▶ **Data for review**
/-! ### States that meet the statements' hypotheses, clause by clause -/

theorem test_meets_DecodeOfEncode : (Instr.ld 31 31 3 7 1023).wf = true ∧ encodeNat (.ld 31 31 3 7 1023) = some 0x0FFFFFFF ∧
    (Instr.loop 31 16383).wf = true ∧ encodeNat (.loop 31 16383) = some 0x0C0FBFFF := by decide
theorem test_meets_StepsKeepMemoryCanonical : State.reset.memOk = true ∧ ∃ t, step { State.reset with sched := [.tick 1] } = .next t :=
  ⟨by decide, _, rfl⟩
theorem test_meets_FloorNeverFalls : ∃ t, step { State.reset with sched := [.ev .deviceReset] } = .next t := ⟨_, rfl⟩

/-- One word, and a pair of two words, at the pc of a thread that may run. -/
def one : State := State.reset.withFetchWord 32 0x40308800
def two : State := { one with cellar := mwrite one.cellar 0x10000 (leBytes 8 0x428400018E728810) }
theorem test_meets_StepsRunDecoded : one.sched = [.run ⟨0, 0⟩] ∧ State.mayRun { one with sched := [] } ⟨0, 0⟩ = true ∧
    (one.thread ⟨0, 0⟩).pc.toNat % 8 = 0 ∧ (one.thread ⟨0, 0⟩).buffered (one.thread ⟨0, 0⟩).pc.toNat = none ∧
    State.readPair ({ one with sched := [], cur := ⟨0, 0⟩ }.noteIssue ⟨0, 0⟩) ⟨0, 0⟩ (one.thread ⟨0, 0⟩).pc.toNat = .ok 0x40308800 ∧
    decodeNat 0x40308800 = some (.add 3 1 2 g0) ∧ decodeTrap (.add 3 1 2 g0) one = none ∧ one.th.out = [] ∧
    one.readsOut ⟨0, 0⟩ (one.needs (.add 3 1 2 g0)) = false := by decide
theorem test_meets_StepsRunDecoded_second : (0x40308800 * 2 ^ 32 + 0x46000000) / 2 ^ 31 % 2 = 0 ∧
    (one.upd fun th => { th with pc := 4, ibuf := [(0, BitVec.ofNat 64 (0x40308800 * 2 ^ 32 + 0x46000000))] }).th.buffered 4 =
      some (0x40308800 * 2 ^ 32 + 0x46000000) := by decide
theorem test_meets_StepsRunDecoded_pair : 0x428400018E728810 / 2 ^ 31 % 2 = 1 ∧ 0x428400018E728810 / 2 ^ 32 < 2 ^ 31 ∧
    State.readPair ({ two with sched := [], cur := ⟨0, 0⟩ }.noteIssue ⟨0, 0⟩) ⟨0, 0⟩ (two.thread ⟨0, 0⟩).pc.toNat = .ok 0x428400018E728810 ∧
    two.bundleTrap (0x428400018E728810 % 2 ^ 31) (0x428400018E728810 / 2 ^ 32) (.ld 7 5 0 2 16) (.addi 8 8 1) = none ∧
    decodeNat (0x428400018E728810 % 2 ^ 31) = some (.ld 7 5 0 2 16) ∧ decodeNat (0x428400018E728810 / 2 ^ 32) = some (.addi 8 8 1) := by decide
theorem test_meets_StepsRunDecoded_traps : decodeNat 0x7FFFFFFF = none ∧ (0xFFFFFFFF : Nat) / 2 ^ 31 % 2 = 1 ∧ (4 : Nat) % 8 ≠ 0 ∧
    two.bundleTrap 0x40308800 0x42840001 (.add 3 1 2 g0) (.addi 8 8 1) = some .illegalBundle := by decide

/-- A general and a drive thread, an always-true guard and a false one. -/
theorem test_meets_ScalarArithmetic : threadOk ctl.cur = true ∧ threadOk drv.cur = true ∧ ctl.guardTrue g0 = true ∧
    ctl.guardTrue ⟨1, false⟩ = false ∧ (0 : BitVec 6).toNat + (63 : BitVec 6).toNat + 1 ≤ 64 := by decide
theorem test_meets_ScalarBitsAndProducts : threadOk ctl.cur = true ∧ ctl.guardTrue g0 = true ∧ ctl.rs 2 = 0 ∧
    (regs ctl (BitVec.intMin 64) (BitVec.allOnes 64)).rs 1 = BitVec.intMin 64 ∧
    (regs ctl (BitVec.intMin 64) (BitVec.allOnes 64)).rs 2 = BitVec.allOnes 64 ∧ (regs ctl 7 2).rs 2 ≠ 0 := by decide
theorem test_meets_Comparisons : threadOk ctl.cur = true ∧ ctl.guardTrue g0 = true ∧ f32.decode 0x7FC00000 = .nan ∧
    f32.decode 0x7F800000 = .inf false ∧ f32.decode 0xFF800000 = .inf true ∧ f32.decode 0x3F800000 = .num false (2 ^ 23) (-23) ∧ (Instr.fcmp 1 2 3 g0 .un).wf = true ∧
    ctl.guardTrue ⟨1, false⟩ = false := by decide
theorem test_meets_FloatRounding : (255 : Nat) < 256 ∧ (2 ^ 23 - 1 : Nat) < 2 ^ 23 ∧ (1 : Nat) ≠ 0 ∧ roundAt .rne false 3 0 1 = 2 ∧
    roundAt .rtz true 3 0 1 = 1 ∧ roundAt .rdn true 3 0 1 = 2 ∧ roundAt .rup false 3 0 1 = 2 := by decide
theorem test_meets_ScalarFloats : threadOk ctl.cur = true ∧ ctl.guardTrue g0 = true ∧ f32.decode 0x7FC00000 = .nan ∧
    f32.decode 0x3F800000 ≠ .nan ∧ (f32.decode 0x3F800000).lt? (f32.decode 0x40000000) = some true ∧
    (f32.decode 0xFF800000).lt? (f32.decode 0x7F800000) = some true ∧ (regs ctl (2 ^ 31) 0).rs 1 = 2 ^ 31 := by decide
theorem test_meets_VectorIntegers : threadOk ctl.cur = true ∧ ctl.th.vl = 0 ∧ threadOk vec.cur = true ∧ vec.th.vl ≠ 0 ∧
    vec.actives 0 = [0, 1, 2, 3, 4, 5, 6, 7] ∧ drv.th.vl ≠ 0 ∧ (drv.actives 0).length = 16 := by decide
theorem test_meets_VectorFloats : threadOk vec.cur = true ∧ vec.th.vl ≠ 0 ∧ threadOk drv.cur = true ∧ drv.th.vl ≠ 0 := by decide
theorem test_meets_SpecialFunctions : threadOk vec.cur = true ∧ vec.th.vl ≠ 0 ∧ (1 : Nat) * 2 ^ ((8 : Int).toNat) < 512 ∧ (3 : Nat) ≠ 0 ∧
    (5 : Int) % 2 = 1 ∧ (4 : Int) % 2 ≠ 1 := by decide
theorem test_meets_VectorConversions : threadOk vec.cur = true ∧ vec.th.vl ≠ 0 := by decide
theorem test_meets_VectorComparisonsAndDots : threadOk vec.cur = true ∧ vec.th.vl ≠ 0 := by decide
theorem test_meets_CrossLaneAndTransfers : threadOk vec.cur = true ∧ vec.th.vl ≠ 0 ∧ vec.actives 1 = [] ∧ vec.actives 0 ≠ [] ∧
    f32.decode (vec.rv 1 0).toNat ≠ .nan ∧ (Instr.vperm 15 15 15 3).wf = true := by decide

theorem test_meets_ControlTransfers : threadOk ctl.cur = true ∧ ctl.rp 1 = false ∧ ctl.rp 0 = true := by decide
/-- No loop, one loop that a body ends inside or at, and two. -/
def looped (n : Nat) : State := regs (ctl.upd fun th => { th with ipc := 0x1000, loops := List.replicate n ⟨0x1008, 0x1010, 2⟩ }) 3 0
theorem test_meets_HardwareLoops : threadOk ctl.cur = true ∧ isDrive ctl.cur = false ∧ (looped 0).th.loops = [] ∧ (looped 0).rs 1 ≠ 0 ∧
    (looped 0).rs 2 = 0 ∧ (looped 1).th.loops = [⟨0x1008, 0x1010, 2⟩] ∧ 0x1000 + 8 * 1 < (0x1010 : Word).toNat ∧
    ¬ (0x1000 + 8 * 2 < (0x1010 : Word).toNat) ∧ (looped 2).th.loops.length = 2 := by decide
theorem test_meets_HardwareLoops_end : let th := { (looped 1).th with ipc := 0x1014, held := false, taken := false }
    th.loops = [⟨0x1008, 0x1010, 2⟩] ∧ th.park ≠ .trap ∧ (0x1010 : Word) = th.ipc - BitVec.ofNat 64 (th.ipc.toNat % 8) ∧
    th.ipc.toNat % 8 / 4 = 1 ∧ th.run ≠ .waiting ∧ th.run ≠ .stalled ∧ th.park ≠ .preempt .waiting ∧
    ({ th with run := .waiting, pc := 0x1018 }).run = .waiting ∧ false = decide (({ th with pc := 0x1018 }).pc = th.ipc + 8) := by decide
theorem test_meets_WaitsFencesLanes : threadOk ctl.cur = true ∧ isDrive ctl.cur = false ∧ ctl.th.out = [] ∧ ctl.th.engFaults = [] ∧
    ctl.th.cntLd = 0 ∧ ctl.th.cntSt = 0 ∧ ctl.th.cntCp = 0 ∧ ctl.th.cntTl = 0 ∧ ctl.th.cntFx = 0 ∧ ctl.th.preReq = none ∧
    (ctl.upd fun th => { th with cntLd := 1 }).th.cntLd ≠ 0 ∧ ctl.guardTrue g0 = true ∧ (regs ctl 8 0).rs 1 = 8 ∧ (regs ctl 9 0).rs 1 = 9 := by decide
/-- A thread with a store behind a faulted load, and with a load behind a faulted store. -/
def deferred (first second : AccOp) : State := ctl.upd fun th => { th with
  out := [⟨7, first, [⟨0, Config.imgWindow, 8, 5⟩], 0, [], .fault .protection Config.imgWindow false, false⟩, ⟨8, second, [⟨0, 0x40, 8, 5⟩], 0, [], .pending, false⟩]
  cntLd := 1, cntSt := 1 }
theorem test_meets_WaitsFencesLanes_faults : let s := deferred (.ld 3 true) .st
    let u := deferred .st (.ld 3 true)
    (s.th.out.head?.map fun a => a.op.isLoad) = some true ∧ (0 : BitVec 5).toNat < s.th.cntLd ∧
    (∀ b ∈ u.th.out, b.op.isLoad = true → b.status = .pending ∨ u.th.cntLd ≤ 0) ∧ (0 : BitVec 5).toNat < u.th.cntSt ∧
    (∀ b ∈ s.th.out, b.status ≠ .pending → ∀ a ∈ s.stuck s.cur (fun a => a.id == b.id),
      if a.op.isLoad then s.th.cntLd ≤ 1 else s.th.cntSt ≤ 0) := by decide +kernel
theorem test_meets_WaitsFencesLanes_short : let s := ctl.updThread ⟨0, 1⟩ fun th => { th with laneReq := 8, laneHeld := 4 }
    (s.thread ⟨0, 1⟩).laneHeld < (s.thread ⟨0, 1⟩).laneReq ∧ 1 ≠ s.cur.tid := by decide
theorem test_meets_WaitsFencesLanes_ppoint : let s := ctl.upd fun th => { th with preReq := some 0 }
    threadOk s.cur = true ∧ s.th.preReq ≠ none ∧ s.th.phase = none ∧ s.here.lease = none ∧ s.th.out = [] ∧ s.th.engFaults = [] ∧
    s.th.cntFx = 0 ∧ isDrive drv.cur = true ∧ drv.th.preReq = none := by decide

/-- The same states with another policy, with column 0 changed, and with another task. -/
def pol (s : State) (f : Policy → Policy) : State := s.updCurPart fun p => { p with pol := f p.pol }
def col (s : State) (f : Column → Column) : State := s.updCol s.cur.ca f
def tasked (s : State) (o c : Bool) : State :=
  s.upd fun th => { th with task := some ⟨⟨0, 0, 0, 5, o, false, c, if o then 1 else 0, 0, 0, 0, 0, 0, 0⟩, []⟩ }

▶ **What to work on**
Write out exactly the lines above from the line with "if a.op.isLoad then" through the line with "theorem test_meets_WaitsFencesLanes_short : let", both of them included, and leave out all other lines.

▶ **Solution to the problem**
      if a.op.isLoad then s.th.cntLd ≤ 1 else s.th.cntSt ≤ 0) := by decide +kernel
theorem test_meets_WaitsFencesLanes_short : let s := ctl.updThread ⟨0, 1⟩ fun th => { th with laneReq := 8, laneHeld := 4 }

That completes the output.